** Records shown follows **
theorem witness_ContextsWaitForTheDecay :
    (7 : Nat) < 8 ∧ (aContext .executing).zone ≠ [] ∧ ((decaying [⟨30, 100000, false⟩]).context 7).state = .closedWait
      ∧ 30 ∈ ((decaying [⟨30, 100000, false⟩]).context 7).decaySet.map (·.point)
      ∧ 31 ∉ ((decaying [⟨30, 100000, false⟩]).context 7).decaySet.map (·.point)
      ∧ 60 + (7 : Fin 8).val ∉ live.tb.due ∧ (decaying []).crl.held = false ∧ 60 + (7 : Fin 8).val ∈ (decaying []).tb.due
      ∧ ((decaying []).context 7).decaySet = [] ∧ (∃ d ∈ ((decaying [⟨30, 100000, false⟩]).context 7).decaySet, d.decayed = false)
      ∧ (∀ d ∈ ((decaying [⟨30, 100000, true⟩]).context 7).decaySet, d.decayed = true)
      ∧ ((decaying [⟨30, 100000, true⟩]).context 7).decaySet ≠ [] ∧ (live.context 7).state ≠ .closedWait := by decide

theorem witness_OutageRequestsAreTaken :
    (∀ g ∈ [12, 13, 383, 384], outage.Takes ⟨0x50, 1, joinFields [2] [g]⟩ outage)
      ∧ (∀ n ∈ [0, 15, 16, 255], outage.Takes ⟨0x52, 1, joinFields [1] [n]⟩ outage)
      ∧ loaded.crl.mode = .configure ∧ outage.crl.mode ≠ .configure ∧ outage.ou.services.get 383 = none
      ∧ (outage.ou.services.get 13).map (·.state) = some .inService
      ∧ outage.ou.services.get 12 = some ⟨.restoring, some .isolation, some 0, true, .noData, none⟩
      ∧ outage.ms.segments.get 12 = some ⟨.lp, 640, 1, 0⟩ ∧ (outage.outage 0).state = .active ∧ (outage.outage 15).state = .free
      ∧ (outage.outage 0).segments.filter (fun e => e.segment != 12) = []
      ∧ 68 + (0 : Fin 16).val ∉ outage.tb.due
      ∧ 68 + (0 : Fin 16).val ∈ (outage.withTb { outage.tb with due := [68] }).tb.due
      ∧ (outage.withTb { outage.tb with due := [68] }).crl.held = false :=
  ⟨fun _ _ => takes, fun _ _ => takes, by decide⟩

theorem outage_sound : outage.OutagesSound := by
  have records : ∀ n, n < 16 → outage.outage n = (if n = 0 then outage.outage 0 else .free) := by decide
  have segments : ∀ n g, n < 16 → (g ∈ (outage.outage n).segments.map (·.segment) ↔ n = 0 ∧ g = 12) := by
    intro n g h
    rw [records n h]
    split
    · rw [show (outage.outage 0).segments = [⟨12, .isolation, 1000⟩] from by decide]; simp_all
    · simp_all [OutageRecord.free]
  refine ⟨?_, by decide, ?_, ?_, ?_, ?_⟩
  · intro n h
    rw [records n h]
    split
    · exact ⟨rfl, rfl, rfl, by decide, by decide⟩
    · exact ⟨rfl, rfl, rfl, by decide, fun _ => rfl⟩
  · intro n
    rw [show outage.ou.active = [0] from by decide]
    have : ∀ n, n < 16 → ((outage.outage n).state = .active ↔ n = 0) := by decide
    constructor
    · intro h; simp only [List.mem_singleton] at h; subst h; decide
    · rintro ⟨h, e⟩; simpa using (this n h).mp e
  · intro g x h
    have hm := rowGet_some _ _ _ h
    rw [show outage.ou.services.rows = [(10, ⟨.inService, none, none, true, .noData, none⟩),
      (11, ⟨.inService, none, none, true, .noData, none⟩), (12, ⟨.restoring, some .isolation, some 0, true, .noData, none⟩),
      (13, ⟨.inService, none, none, true, .noData, none⟩)] from by decide] at hm
    simp only [List.mem_cons, Prod.mk.injEq, List.not_mem_nil, or_false] at hm
    refine ⟨?_, fun n => ?_⟩
    · rcases hm with ⟨-, rfl⟩ | ⟨-, rfl⟩ | ⟨-, rfl⟩ | ⟨-, rfl⟩ <;> decide
    · have e : (n < 16 ∧ g ∈ (outage.outage n).segments.map (·.segment)) ↔ n = 0 ∧ g = 12 :=
        ⟨fun h => (segments n g h.1).mp h.2, fun h => ⟨by omega, (segments n g (by omega)).mpr h⟩⟩
      rw [e]
      clear e segments records h
      rcases hm with ⟨rfl, rfl⟩ | ⟨rfl, rfl⟩ | ⟨rfl, rfl⟩ | ⟨rfl, rfl⟩ <;> simp [eq_comm]
  · intro n g h hg
    obtain ⟨rfl, rfl⟩ := (segments n g h).mp hg
    decide
  · intro h; exact absurd h (by decide)

theorem witness_TraceCompletes :
    (tracing true false).Finds (tracing true false) ∧ (∀ passing rerun, live.me.state ≠ .tracing passing rerun)
      ∧ ((tracing true false).ms.segments.wf 384 ∧ (tracing true false).vou.valves.wf 512)
      ∧ (tracing true false).me.state = .tracing [0, 5, 8, 511] true ∧ (tracing false true).me.pendingTrace = true
      ∧ (tracing false false).me.state = .tracing [0, 5, 8, 511] false ∧ (tracing false false).me.pendingTrace = false
      ∧ (tracing false false).me.queue = []
      ∧ ((tracing false false).withMe { (tracing false false).me with queue := [7] }).me.queue = 7 :: []
      ∧ (tracing false false).ms.segments.get 383 = none ∧ ((tracing false false).ms.segments.get 13).isSome = true := by
  refine ⟨finds, ?_, by unfold Table.wf; decide, by decide⟩
  rw [show live.me.state = .idle from by decide]; simp

/-- Segment 12 OFF_SUPPLY in place of RESTORING. -/
def offSupply : Service := ⟨.offSupply, some .isolation, some 0, true, .noData, none⟩

theorem offSupply_sound : (outage.setService 12 offSupply).OutagesSound := by
  obtain ⟨h1, h2, h3, h4, h5, h6⟩ := outage_sound
  have get (g : Nat) : (outage.setService 12 offSupply).ou.services.get g
      = if 12 = g then some offSupply else outage.ou.services.get g :=
    Table.get_set _ 384 12 g _ (by unfold Table.wf; decide)
  refine ⟨h1, h2, h3, fun g x h => ?_, fun n g hn hg => ?_, fun h => absurd h (by decide)⟩
  · rw [get] at h
    split at h
    · next e => subst e; cases h; exact ⟨by decide, (h4 12 ⟨.restoring, some .isolation, some 0, true, .noData, none⟩ (by decide)).2⟩
    · exact h4 g x h
  · rw [get]; split
    · rfl
    · exact h5 n g hn hg

/-- What the inputs of a segment meet: sound records, a segment of each standing, and the candidates of two joins, segment
13 with its neighbour's record and segment 10 with none. -/
theorem witness_TraceCompletes_inputs :
    outage.OutagesSound ∧ (outage.setService 12 offSupply).OutagesSound
      ∧ (outage.ou.services.wf 384 ∧ (outage.setService 12 offSupply).ou.services.wf 384)
      ∧ outage.ms.segments.get 13 = some ⟨.lp, 410, 0, 0⟩
      ∧ outage.ou.services.get 13 = some ⟨.inService, none, none, true, .noData, none⟩
      ∧ outage.ou.services.get 12 = some ⟨.restoring, some .isolation, some 0, true, .noData, none⟩
      ∧ (outage.setService 12 offSupply).ou.services.get 12 = some offSupply
      ∧ (∀ m, m ∈ [0] ↔ outage.JoinCandidate 13 none m) ∧ (∀ m, m ∈ [] ↔ outage.JoinCandidate 10 none m)
      ∧ [0].Sublist outage.ou.active ∧ (outage.outage 15).state = .free := by
  have one (g m : Nat) : outage.JoinCandidate g none m ↔ m = 0 ∧ (outage.neighbours g).contains 12 = true := by
    have active : outage.ou.active = [0] := by decide
    have listed : (outage.outage 0).segments = [⟨12, .isolation, 1000⟩] := by decide
    unfold State.JoinCandidate
    rw [active, List.mem_singleton]
    refine and_congr_right fun e => ?_
    subst e
    rw [listed]
    simp only [List.mem_singleton, exists_eq_left, ne_eq, not_true_eq_false, false_and, or_false, List.contains_iff_mem,
      State.neighbours, List.mem_filterMap]
    constructor
    · rintro ⟨v, r, hv, hr, h⟩; exact ⟨v, hv, by rw [hr]; simp [h]⟩
    · rintro ⟨v, hv, h⟩
      split at h
      · cases h
      · next r hr =>
        refine ⟨v, r, hv, hr, ?_⟩
        split at h
        · cases h
        · next o ho => rw [ho]; cases h; rfl
  refine ⟨outage_sound, offSupply_sound, by unfold Table.wf; decide, by decide, by decide, by decide, by decide, fun m => ?_,
    fun m => ?_, by decide, by decide⟩
  · rw [one, show (outage.neighbours 13).contains 12 = true from by decide]; simp
  · rw [one, show (outage.neighbours 10).contains 12 = false from by decide]; simp

/-- A fed input takes segment 13 off supply into its neighbour's record, as UNFED (R157, R162, R166). -/
theorem test_neighbour_joins_the_record :
    ((outage.deliverFed 13 false).ou.services.get 13).map (fun x => (x.state, x.cause, x.outage))
        = some (.offSupply, some .unfed, some 0)
      ∧ ((outage.deliverFed 13 false).outage 0).offCount = 1050 := by decide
** End of Records shown **
Work instructions: What is the number of lines in the records that hold "have"? Give the number by itself.

Result: 9